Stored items
-- ==== Sys2Proof/Tests/Slice0.lean ====
section
/-! SUPPORT. Tests: words from the worked examples of the spec, the ill-formed terms that WellFormed refuses, and, for every statement about an
instruction that has hypotheses, a state and operands that meet all of them together (`test_witness_<statement>`). -/

namespace Sys2Proof.Tests
open Sys2Proof Sys2Proof.Machine

set_option Elab.async false

/-! ### Small states -/

/-- A running core at H, with its stack at SP 0x8000, SB 0x9000, SL 0x1000. -/
def core0 : Core := { Core.zero with run := .running, lvl := .H, stkH := { sp := 0x8000, sb := 0x9000, sl := 0x1000 } }

/-- Shuttle 0 running this core, everything else as reset leaves it. -/
def onShuttle (k : Core) : State := (State.reset.put (CHS_SHUT.STATE 0) 2).setCore (.shuttle 0) k

/-- A core with these values cached on its stack, the top first. -/
def stacked (xs : List Word) : Core := { core0 with cache := xs.map (fun x => { val := x, home := 0, attr := .cached }) }

/-- A line of the second-level cache, in M, whole, in the first-level caches too. -/
def whole (b : LineData) : CLine :=
  { st := .M, valid := 15, dirty := 0, poison := 0, bytes := b, way := 0, share := 0, l1d := 7, l1i := 7, held := false }

/-- Reset with 1 GiB of memory at every channel of this module. -/
def withMemory : State := { State.reset with boot := { State.reset.boot with prof := [0, 0, 1] } }

/-- Cord 0 running this core from 0x2000, its code, its stack and a data line in the cache of its triad. -/
def onCord (k : Core) : State :=
  (((withMemory.setL2 0 0x20 (whole 0)).setL2 0 0x80 (whole 0)).setL2 0 0x90 (whole 0)).setCore (.cord 0) { k with pc := 0x2000 }

/-- A translation of page n of tenant 0 to itself. -/
def page (n : Nat) : TlbEnt :=
  { cord := 0, tenant := 0, asid := 0, global := false, vpage := n, ppage := n, ipage := n, r := true, w := true, x := true, u := true
    s1 := false, dirty := true, attr := .cached }

/-- The same at a lower level, with the pages that it needs translated. -/
def atLevel (l : Level) (k : Core) : State :=
  { onCord { k with lvl := l, stkU := core0.stkH, stkS := core0.stkH } with tlb := (List.range 16).map page }

/-- A home on a cached page. -/
def hm (n : Nat) : Home := { pa := n, attr := .cached }

def sh : Agent := .shuttle 0
def co : Agent := .cord 0

/-- Fields with this operand, always executed, S = 0. -/
def fo (n : Nat) : FO := { cond := 0, s := false, opnd := BitVec.ofNat 16 n }
def ff (p : Bool) : FF := { cond := 0, s := false, rm := 0, p := p, rz := 0 }
def fl (d : Nat) : FL := { cond := 0, s := false, rz := 0, disp := BitVec.ofNat 14 d }
def fm (sz am ag : Nat) : FM := { cond := 0, s := false, sz := BitVec.ofNat 2 sz, am := BitVec.ofNat 3 am, ag := BitVec.ofNat 3 ag, disp := 0 }

/-! ### Hypotheses as checks -/

/-- The parts of `Fetched` but the well-formedness, as a check; the word is fetched without a change of state. -/
def fetches (s : State) (a : Agent) : Bool :=
  canRun s a && ((makeRoom s a).core a).brks.find? (fun e => e.2 == ((makeRoom s a).core a).pc) == none
    && fetchAt (makeRoom s a) a == (s, .ok ())

def begins (s : State) (a : Agent) (i : Instr) (cond : BitVec 3) (lvl : Level) : Bool :=
  fetches s a && i.ok && ((makeRoom s a).core a).knot == none && (s.core a).knot == none && condHolds (s.core a).fl cond
    && !lvlBelow (s.core a).lvl lvl

theorem fetched_of {s : State} {a : Agent} {i : Instr} (h : fetches s a = true) (w : i.ok = true) : Fetched s s a i := by
  simp only [fetches, Bool.and_eq_true, beq_iff_eq] at h
  exact ⟨h.1.1, w, h.1.2, h.2⟩

theorem begins_of {s : State} {a : Agent} {i : Instr} {cond : BitVec 3} {lvl : Level} (h : begins s a i cond lvl = true) :
    Begins s s a i cond lvl := by
  simp only [begins, Bool.and_eq_true, beq_iff_eq, Bool.not_eq_true'] at h
  obtain ⟨⟨⟨⟨⟨hf, hw⟩, h1⟩, h2⟩, h3⟩, h4⟩ := h
  exact ⟨fetched_of hf hw, h1, h2, h3, h4⟩

/-- The hypotheses that most statements about an instruction share: it begins, its stack step answers, its retirement is quiet. -/
def Ready (s s2 : State) (a : Agent) (i : Instr) (cond : BitVec 3) (lvl : Level) (reads pops pushes : Nat) (st : Stk) (n : Nat) : Prop :=
  Begins s s a i cond lvl ∧ stackStep s a (opWord i) reads pops pushes = (s2, .ok st) ∧ Quiet s2 a n

/-- The parts of `Plain`, as a check. -/
def plainCord (s : State) (c : Nat) : Bool :=
  retriesNow s (s.triadOf c) (s.shareOf c) == 0 && (s.triad (s.triadOf c)).resync == none && (s.triad (s.triadOf c)).ckptBad == []
    && s.replaying == false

Instructions for the task
Transcribe the entries exactly, and make each line match the original.

Answer section
-- ==== Sys2Proof/Tests/Slice0.lean ====
section
/-! SUPPORT. Tests: words from the worked examples of the spec, the ill-formed terms that WellFormed refuses, and, for every statement about an
instruction that has hypotheses, a state and operands that meet all of them together (`test_witness_<statement>`). -/

namespace Sys2Proof.Tests
open Sys2Proof Sys2Proof.Machine

set_option Elab.async false

/-! ### Small states -/

/-- A running core at H, with its stack at SP 0x8000, SB 0x9000, SL 0x1000. -/
def core0 : Core := { Core.zero with run := .running, lvl := .H, stkH := { sp := 0x8000, sb := 0x9000, sl := 0x1000 } }

/-- Shuttle 0 running this core, everything else as reset leaves it. -/
def onShuttle (k : Core) : State := (State.reset.put (CHS_SHUT.STATE 0) 2).setCore (.shuttle 0) k

/-- A core with these values cached on its stack, the top first. -/
def stacked (xs : List Word) : Core := { core0 with cache := xs.map (fun x => { val := x, home := 0, attr := .cached }) }

/-- A line of the second-level cache, in M, whole, in the first-level caches too. -/
def whole (b : LineData) : CLine :=
  { st := .M, valid := 15, dirty := 0, poison := 0, bytes := b, way := 0, share := 0, l1d := 7, l1i := 7, held := false }

/-- Reset with 1 GiB of memory at every channel of this module. -/
def withMemory : State := { State.reset with boot := { State.reset.boot with prof := [0, 0, 1] } }

/-- Cord 0 running this core from 0x2000, its code, its stack and a data line in the cache of its triad. -/
def onCord (k : Core) : State :=
  (((withMemory.setL2 0 0x20 (whole 0)).setL2 0 0x80 (whole 0)).setL2 0 0x90 (whole 0)).setCore (.cord 0) { k with pc := 0x2000 }

/-- A translation of page n of tenant 0 to itself. -/
def page (n : Nat) : TlbEnt :=
  { cord := 0, tenant := 0, asid := 0, global := false, vpage := n, ppage := n, ipage := n, r := true, w := true, x := true, u := true
    s1 := false, dirty := true, attr := .cached }

/-- The same at a lower level, with the pages that it needs translated. -/
def atLevel (l : Level) (k : Core) : State :=
  { onCord { k with lvl := l, stkU := core0.stkH, stkS := core0.stkH } with tlb := (List.range 16).map page }

/-- A home on a cached page. -/
def hm (n : Nat) : Home := { pa := n, attr := .cached }

def sh : Agent := .shuttle 0
def co : Agent := .cord 0

/-- Fields with this operand, always executed, S = 0. -/
def fo (n : Nat) : FO := { cond := 0, s := false, opnd := BitVec.ofNat 16 n }
def ff (p : Bool) : FF := { cond := 0, s := false, rm := 0, p := p, rz := 0 }
def fl (d : Nat) : FL := { cond := 0, s := false, rz := 0, disp := BitVec.ofNat 14 d }
def fm (sz am ag : Nat) : FM := { cond := 0, s := false, sz := BitVec.ofNat 2 sz, am := BitVec.ofNat 3 am, ag := BitVec.ofNat 3 ag, disp := 0 }

/-! ### Hypotheses as checks -/

/-- The parts of `Fetched` but the well-formedness, as a check; the word is fetched without a change of state. -/
def fetches (s : State) (a : Agent) : Bool :=
  canRun s a && ((makeRoom s a).core a).brks.find? (fun e => e.2 == ((makeRoom s a).core a).pc) == none
    && fetchAt (makeRoom s a) a == (s, .ok ())

def begins (s : State) (a : Agent) (i : Instr) (cond : BitVec 3) (lvl : Level) : Bool :=
  fetches s a && i.ok && ((makeRoom s a).core a).knot == none && (s.core a).knot == none && condHolds (s.core a).fl cond
    && !lvlBelow (s.core a).lvl lvl

theorem fetched_of {s : State} {a : Agent} {i : Instr} (h : fetches s a = true) (w : i.ok = true) : Fetched s s a i := by
  simp only [fetches, Bool.and_eq_true, beq_iff_eq] at h
  exact ⟨h.1.1, w, h.1.2, h.2⟩

theorem begins_of {s : State} {a : Agent} {i : Instr} {cond : BitVec 3} {lvl : Level} (h : begins s a i cond lvl = true) :
    Begins s s a i cond lvl := by
  simp only [begins, Bool.and_eq_true, beq_iff_eq, Bool.not_eq_true'] at h
  obtain ⟨⟨⟨⟨⟨hf, hw⟩, h1⟩, h2⟩, h3⟩, h4⟩ := h
  exact ⟨fetched_of hf hw, h1, h2, h3, h4⟩

/-- The hypotheses that most statements about an instruction share: it begins, its stack step answers, its retirement is quiet. -/
def Ready (s s2 : State) (a : Agent) (i : Instr) (cond : BitVec 3) (lvl : Level) (reads pops pushes : Nat) (st : Stk) (n : Nat) : Prop :=
  Begins s s a i cond lvl ∧ stackStep s a (opWord i) reads pops pushes = (s2, .ok st) ∧ Quiet s2 a n

/-- The parts of `Plain`, as a check. -/
def plainCord (s : State) (c : Nat) : Bool :=
  retriesNow s (s.triadOf c) (s.shareOf c) == 0 && (s.triad (s.triadOf c)).resync == none && (s.triad (s.triadOf c)).ckptBad == []
    && s.replaying == false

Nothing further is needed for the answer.